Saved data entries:
----
-- ==== Sys2Proof/Machine/LbaOps.lean ====
section
/-!
DEFINITION. LBAs, units and transfers (R321, R325, R344), media keys and locking ranges (R633, R634, R653, R654), and
the bytes a command moves.
-/

namespace Sys2Proof.Machine

/-! ### Fields of a command -/

/-- Logical blocks, from a count less one. -/
def Sqe.blocks (q : Sqe) : Nat := q.cdw12.toNat % 2 ^ 16 + 1

/-- Namespace index of a command (NSID − 1). -/
def Sqe.ns (q : Sqe) : Nat := q.nsid.toNat - 1

/-- A namespace by index. -/
def State.nspace (s : State) (i : Nat) : Option Namespace := s.nvme.namespaces.find i

/-- Change a namespace. -/
def onNamespace (i : Nat) (f : Namespace → Namespace) (s : State) : State :=
  match s.nspace i with
  | some n => { s with nvme.namespaces := s.nvme.namespaces.put i (f n) }
  | none => s

/-! ### Formats (table "LBA formats") -/

/-- Data bytes of an LBA. -/
def lbaData (lbaf : Nat) : Nat := if lbaf = 3 then 512 else 4096

/-- Metadata bytes of an LBA. -/
def lbaMeta (lbaf : Nat) : Nat := if lbaf = 1 then 8 else if lbaf = 2 then 64 else 0

/-- LBAs of a unit (R360). -/
def lbasPerUnit (lbaf : Nat) : Nat := if lbaf = 3 then 8 else 1

/-- Units that a range of LBAs touches: first and count. -/
def unitsOf (lbaf slba n : Nat) : Nat × Nat :=
  let k := lbasPerUnit lbaf
  (slba / k, (slba + n - 1) / k - slba / k + 1)

/-- Bytes of an LBA in a transfer: with its metadata in an extended LBA. -/
def lbaBytes (n : Namespace) : Nat := lbaData n.lbaf + (if n.extended then lbaMeta n.lbaf else 0)

/-- Bytes of a transfer of `count` LBAs, separate metadata included: it follows the data. -/
def transferBytes (n : Namespace) (count : Nat) : Nat := count * (lbaData n.lbaf + lbaMeta n.lbaf)

/-- Bytes of user data of a transfer, as MDTS and PRPs count them. -/
def transferLength (n : Namespace) (count : Nat) : Nat := count * lbaBytes n

/-- Exactly `n` bytes, zeros beyond the end. -/
def padTo (n : Nat) (b : Bytes) : Bytes := b.take n ++ List.replicate (n - b.length) 0

/-- Offset of the data of LBA `i` of a transfer. -/
def dataAt (n : Namespace) (i : Nat) : Nat := i * lbaBytes n

/-- Offset of the metadata of LBA `i` of a transfer of `count`. -/
def metaAt (n : Namespace) (count i : Nat) : Nat :=
  if n.extended then i * lbaBytes n + lbaData n.lbaf else count * lbaData n.lbaf + i * lbaMeta n.lbaf

/-- The bytes of one LBA within the 4,160 bytes of its unit: data and metadata. -/
def lbaOfUnit (lbaf lba : Nat) (u : Bytes) : Bytes × Bytes :=
  let k := lba % lbasPerUnit lbaf
  (padTo (lbaData lbaf) (u.drop (k * lbaData lbaf)), padTo (lbaMeta lbaf) (u.drop 4096))

/-- A transfer assembled from units read, by global unit index. -/
def assemble (n : Namespace) (slba count : Nat) (unit : Nat → Bytes) : Bytes :=
  let l := (List.range count).map fun i => lbaOfUnit n.lbaf (slba + i) (unit ((slba + i) / lbasPerUnit n.lbaf))
  if n.extended then l.flatMap fun p => p.1 ++ p.2
  else l.flatMap Prod.fst ++ l.flatMap Prod.snd

/-- The bytes of one unit of a write: host bytes for the LBAs it covers, `old` for the rest (R334). -/
def unitOfWrite (n : Namespace) (slba count : Nat) (buffer : List (Nat × Byte)) (u : Nat) (old : Bytes) : Bytes :=
  let k := lbasPerUnit n.lbaf
  let part := fun (i : Nat) =>
    let lba := u * k + i
    if slba ≤ lba ∧ lba < slba + count then Cells.reads buffer (dataAt n (lba - slba)) (lbaData n.lbaf)
    else padTo (lbaData n.lbaf) (old.drop (i * lbaData n.lbaf))
  let md := if lbaMeta n.lbaf = 0 then [] else Cells.reads buffer (metaAt n count (u * k - slba)) (lbaMeta n.lbaf)
  (List.range k).flatMap part ++ padTo 64 md

/-! ### Keys and locks -/

/-- The locking range that holds a unit, 0 for the Global Range (R634, R653). -/
def rangeOf (s : State) (ns unit lbaf : Nat) : Nat :=
  let lba := unit * lbasPerUnit lbaf
  ((s.security.store.ranges.find? fun p => decide (0 < p.1) && p.2.ns == ns + 1 && decide (p.2.start ≤ lba)
    && decide (lba < p.2.start + p.2.length)).map Prod.fst).getD 0

/-- A locking range. -/
def State.range (s : State) (k : Nat) : LockRange := s.security.store.ranges.look {} k

/-- Media key of a unit (R634). -/
def keyOf (s : State) (ns unit lbaf : Nat) : Nat := s.security.store.keys.look 0 (rangeOf s ns unit lbaf)

/-- Ranges that hold an LBA of a range of LBAs. -/
def rangesTouched (s : State) (ns slba count lbaf : Nat) : List Nat :=
  let u := unitsOf lbaf slba count
  ((List.range u.2).map fun i => rangeOf s ns (u.1 + i) lbaf).eraseDups

/-- A read of the LBAs is refused (R654). -/
def readLocked (s : State) (ns slba count lbaf : Nat) : Bool :=
  (rangesTouched s ns slba count lbaf).any fun k => (s.range k).read_locked

/-- A write of the LBAs is refused (R654). -/
def writeLocked (s : State) (ns slba count lbaf : Nat) : Bool :=
  (rangesTouched s ns slba count lbaf).any fun k => (s.range k).write_locked

/-- A lane has processed `n` data units (SEC_XTS_UNITS). -/
def countXts (n : Nat) (s : State) : State := { s with sec.xtsUnits := s.sec.xtsUnits + BitVec.ofNat 64 n }

/-- The first 64 attempts at a media key: 512 bits of noise for each half, conditioned with HMAC-SHA-384 in digest key slot 1, of
which a half keeps the first 256 (R630, log entry 100). -/
def keyDraws (k : Nat) : List Bytes :=
  (List.range 64).map fun i => (List.range 2).flatMap fun h =>
    (sha384Kind.hmacFrom (sha384Kind.padState 0x36 (Config.digestKey 1)) (sha384Kind.padState 0x5C (Config.digestKey 1))
      (Config.noise k i h)).take 32

/-- A media key by ordinal: the first draw whose halves differ (R630). -/
def mediaKey (k : Nat) : Bytes := ((keyDraws k).find? fun b => b.take 32 != b.drop 32).getD []

/-- The tweak of a unit: LBA of its first LBA, and namespace index (R633). -/
def tweakOf (ns unit lbaf : Nat) : Nat := unit * lbasPerUnit lbaf % 2 ^ 64 + ns % 1024 * 2 ^ 64

/-- Bytes of a data unit: the data, then the namespace's metadata (R632). -/
def dataUnitBytes (lbaf : Nat) : Nat := 4096 + lbaMeta lbaf

/-- The frame that a lane makes of a unit's 4,160 bytes under a media key (R416, R632, R635). -/
def cipherUnit (key ns unit lbaf : Nat) (b : Bytes) : Frame :=
  let c := xts false (mediaKey key) (tweakOf ns unit lbaf) (padTo (dataUnitBytes lbaf) b)
  { data := c.take 4096, metadata := padTo 64 (c.drop 4096) }

/-- A frame of a unit's 4,160 bytes, under the key in force (R634). -/
def sealUnit (s : State) (ns unit lbaf : Nat) (b : Bytes) : Frame := cipherUnit (keyOf s ns unit lbaf) ns unit lbaf b

/-- The bytes of a frame as a lane decrypts them under the key in force (R634, R635); after a key change they are no data of the
host's. -/
def openUnit (s : State) (ns unit lbaf : Nat) (f : Frame) : Bytes :=
  padTo 4160 (xts true (mediaKey (keyOf s ns unit lbaf)) (tweakOf ns unit lbaf)
    ((padTo 4096 f.data ++ padTo 64 f.metadata).take (dataUnitBytes lbaf)))

/-! ### Ends of data commands -/

/-- A command of a namespace and its format. -/
def commandSpace (s : State) (e : Entry) : Option Namespace := s.nspace e.sqe.ns

/-- Host data of a command that has arrived. -/
def hostBytes (n : Namespace) (e : Entry) : Bytes := Cells.reads e.buffer 0 (transferBytes n e.sqe.blocks)

/-- Data of the units a read has fetched. -/
def readBytes (n : Namespace) (e : Entry) : Bytes :=
  assemble n e.sqe.slba e.sqe.blocks fun u => e.got.look [] u

/-- A command that reads has all its units: a read or verify succeeds; a compare is made once its host data is here too;
a write that merges goes on (R332, R334, R348). -/
def readsEnd (t : Nat) (s : State) : State :=
  match s.nvme.tracker.find t with
  | none => s
  | some e =>
    if !e.reads_left.isEmpty || !e.unread.isEmpty || !e.remote_left.isEmpty || e.state == .done then s
    else match e.sqe.opcode.toNat with
      | 0x02 => finishEntry t 0 0 (onEntry t (fun e => { e with effect := true }) s)
      | 0x0C => finishEntry t 0 0 s
      | 0x05 => match commandSpace s e with
        | some n =>
          if e.state = .transferring then s
          else if hostBytes n e = readBytes n e then finishEntry t 0 0 s
          else finishEntry t Status.compareFailure 0 s
        | none => s
      | _ => s

/-- One unit of a command has been read. -/
def unitRead (t g unit : Nat) (b : Bytes) (s : State) : State :=
  readsEnd t (onEntry t (fun e => { e with reads_left := e.reads_left.filter fun x => x != g, got := e.got.put unit b }) s)

/-- A unit of a command cannot be had: a command that only reads completes with the status; a write that merges takes
no unit from there on (R334). -/
def unitFailed (t unit status : Nat) (s : State) : State :=
  match s.nvme.tracker.find t with
  | none => s
  | some e =>
    if e.state = .done then s
    else if e.sqe.opcode = 0x01 then
      onEntry t (fun e => { e with
        broken := some (min unit (e.broken.getD unit))
        status := if e.broken.isSome then e.status else status
        reads_left := [], unread := [], remote_left := [] }) s
    else finishEntry t status 0 (onEntry t (fun e => { e with reads_left := [], unread := [], remote_left := [] }) s)

/-- A read that a yard serves for the masthead has all its units: its entry ends (R725). -/
def endServed (t : Nat) (s : State) : State :=
  match s.nvme.tracker.find t with
  | some e =>
    if e.reads_left.isEmpty && e.unread.isEmpty then { s with nvme.tracker := s.nvme.tracker.drop t } else s
  | none => s

/-- A frame as the bytes of a read data or write data frame carry it: its ciphertext. -/
def Frame.body (f : Frame) : List Nat := (f.data ++ f.metadata).map BitVec.toNat

/-- A unit resolved for a command: `none` reads as zeros (R367). On a yard it goes to the masthead in ciphertext (R725). -/
def deliverUnit (t g unit : Nat) (f : Option Frame) (s : State) : State :=
  if s.yard then
    endServed t (sendFrame 0x19 0 t (unit :: (f.getD {}).body)
      (onEntry t (fun e => { e with reads_left := e.reads_left.filter fun x => x != g }) s))
  else match s.nvme.tracker.find t with
    | none => s
    | some e => match commandSpace s e, f with
      | some n, some f =>
        if s.sec.status.sec_store_lost then unitFailed t unit Status.unrecoveredRead s
        else unitRead t g unit (openUnit s e.sqe.ns unit n.lbaf f) (countXts 1 s)
      | some _, none => unitRead t g unit [] s
      | none, _ => s

/-- One unit of a command cannot be read: Unrecovered Read Error (R367, R536). -/
def unitLost (t g : Nat) (s : State) : State :=
  if s.yard then
    sendFrame 0x1A 0 t [Status.unrecoveredRead] { s with nvme.tracker := s.nvme.tracker.drop t }
  else match namespaceUnit s g with
    | some p => unitFailed t p.2 Status.unrecoveredRead s
    | none => s

end Sys2Proof.Machine
end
----
▸ Required action:
Every line that contains the string "extended" should be copied from the records.

▸ Result for this task:
/-- Bytes of an LBA in a transfer: with its metadata in an extended LBA. -/
def lbaBytes (n : Namespace) : Nat := lbaData n.lbaf + (if n.extended then lbaMeta n.lbaf else 0)
  if n.extended then i * lbaBytes n + lbaData n.lbaf else count * lbaData n.lbaf + i * lbaMeta n.lbaf
  if n.extended then l.flatMap fun p => p.1 ++ p.2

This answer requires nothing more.